-- ==== Sys2Proof/Machine/Arrival.lean ====
section
/-! DEFINITION. The assembly of frames from the bytes that arrive on a port, and what each complete frame carries out
(R164 to R166, R186; log entry 29). -/

namespace Sys2Proof.Machine

/-- What the command that a complete frame carries does: a request or an unknown request code is taken by its own row's
meaning, a failing check is answered FRAME, a body length above 1,024 abandons the frame (R164, R165, R186). -/
def carryOut (c : Instr) (s : State) : Host.Outcome State Fault Refusal :=
  match c with
  | .intake p t amount => execIntake p t amount s
  | .account p t => execAccount p t s
  | .lookup p t lot => execLookup p t lot s
  | .scan p t filter start => execScan p t filter start s
  | .amendTarget p t part lot target => execAmendTarget p t part lot target s
  | .amendRecipe p t part lot bank number => execAmendRecipe p t part lot bank number s
  | .amendDosed p t part lot ash cement water => execAmendDosed p t part lot ash cement water s
  | .holdLot p t lot => execHoldLot p t lot s
  | .clearHold p t lot reasons => execClearHold p t lot reasons s
  | .withdraw p t lot => execWithdraw p t lot s
  | .cellOpen p t cell => execCellOpen p t cell s
  | .cellClose p t cell => execCellClose p t cell s
  | .cellStatus p t cell => execCellStatus p t cell s
  | .queueStatus p t => execQueueStatus p t s
  | .recipeRead p t bank number => execRecipeRead p t bank number s
  | .recipeWrite p t bank number form values => execRecipeWrite p t bank number form values s
  | .bankSelect p t bank => execBankSelect p t bank s
  | .mode p t code => execMode p t code s
  | .portSetup p t port role first last => execPortSetup p t port role first last s
  | .noticeMask p t port kinds => execNoticeMask p t port kinds s
  | .notices p t => execNotices p t s
  | .slotHealth p t => execSlotHealth p t s
  | .reinstateSlot p t slot => execReinstateSlot p t slot s
  | .clock p t minute => execClock p t minute s
  | .restart p t => execRestart p t s
  | .clearRegister p t count => execClearRegister p t count s
  | .openLot p t channel recipe planned => execOpenLot p t channel recipe planned s
  | .remixOpen p t channel recipe planned parent => execRemixOpen p t channel recipe planned parent s
  | .dose p t channel ash cement water => execDose p t channel ash cement water s
  | .sealLot p t channel cell => execSealLot p t channel cell s
  | .stall p t channel => execStall p t channel s
  | .resume p t channel => execResume p t channel s
  | .rebind p t lot channel => execRebind p t lot channel s
  | .channelStatus p t channel => execChannelStatus p t channel s
  | .take p t => execTake p t s
  | .returnLot p t lot => execReturnLot p t lot s
  | .verdictResult p t lot kind strength leachClass => execVerdictResult p t lot kind strength leachClass s
  | .verdictRetest p t lot kind => execVerdictRetest p t lot kind s
  | .place p t lot cell => execPlace p t lot cell s
  | .release p t lot cell => execRelease p t lot cell s
  | .extract p t lot cell => execExtract p t lot cell s
  | .unknownRequestCode p t code length => execUnknownRequestCode p t code length s
  | .frame p _ => .next (s.answerFrame p)
  | .bodyLengthAbandon p length => execBodyLengthAbandon p length s
  | _ => .next s

/-- One byte joins the frame being assembled on a port: bytes before a start mark are passed over, and a frame that the
byte completes, or abandons by its length, leaves the port (R164, R186). -/
def State.assemble (s : State) (p : PortName) (b : Byte) : State × Option Instr :=
  let x := s.port p
  match commandOfFrame p (x.partialFrame ++ [b]) with
  | some c => (s.setPort p { x with partialFrame := [] }, some c)
  | none =>
    (s.setPort p { x with
      partialFrame := if x.partialFrame = [] ∧ b ≠ startMark then [] else x.partialFrame ++ [b] }, none)

/-- One byte arrives on a port of a part at work (R164, R183). -/
def takeByte (p : PortName) (b : Byte) (s : State) : Host.Outcome State Fault Refusal :=
  if s.phase = .running then
    match s.assemble p b with
    | (t, some c) => carryOut c t
    | (t, none) => .next t
  else .next s

/-- Bytes arrive on a port one after another, less than 5 ms apart (R164). -/
def takeBytes (p : PortName) : List Byte → State → Host.Outcome State Fault Refusal
  | [], s => .next s
  | b :: bs, s =>
    match takeByte p b s with
    | .next t => takeBytes p bs t
    | o => o

/-- FRAME: bytes arrive on a port and join the frame being assembled there. A complete frame whose check fails is
answered at once with tag 0 and FRAME and has no other effect; a good frame carries out its request; a frame not yet
complete stays on the port (R164, R186; log entry 29). -/
def execFrame (p : PortName) (bytes : List Byte) (s : State) : Host.Outcome State Fault Refusal := takeBytes p bytes s

end Sys2Proof.Machine
end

######

Of the lines above, retype only those from the line containing "(R164 to R166, R186; log entry 29). -/" through the line containing "lot bank number s", including both, exactly.

■ Solution to this task
(R164 to R166, R186; log entry 29). -/

namespace Sys2Proof.Machine

/-- What the command that a complete frame carries does: a request or an unknown request code is taken by its own row's
meaning, a failing check is answered FRAME, a body length above 1,024 abandons the frame (R164, R165, R186). -/
def carryOut (c : Instr) (s : State) : Host.Outcome State Fault Refusal :=
  match c with
  | .intake p t amount => execIntake p t amount s
  | .account p t => execAccount p t s
  | .lookup p t lot => execLookup p t lot s
  | .scan p t filter start => execScan p t filter start s
  | .amendTarget p t part lot target => execAmendTarget p t part lot target s
  | .amendRecipe p t part lot bank number => execAmendRecipe p t part lot bank number s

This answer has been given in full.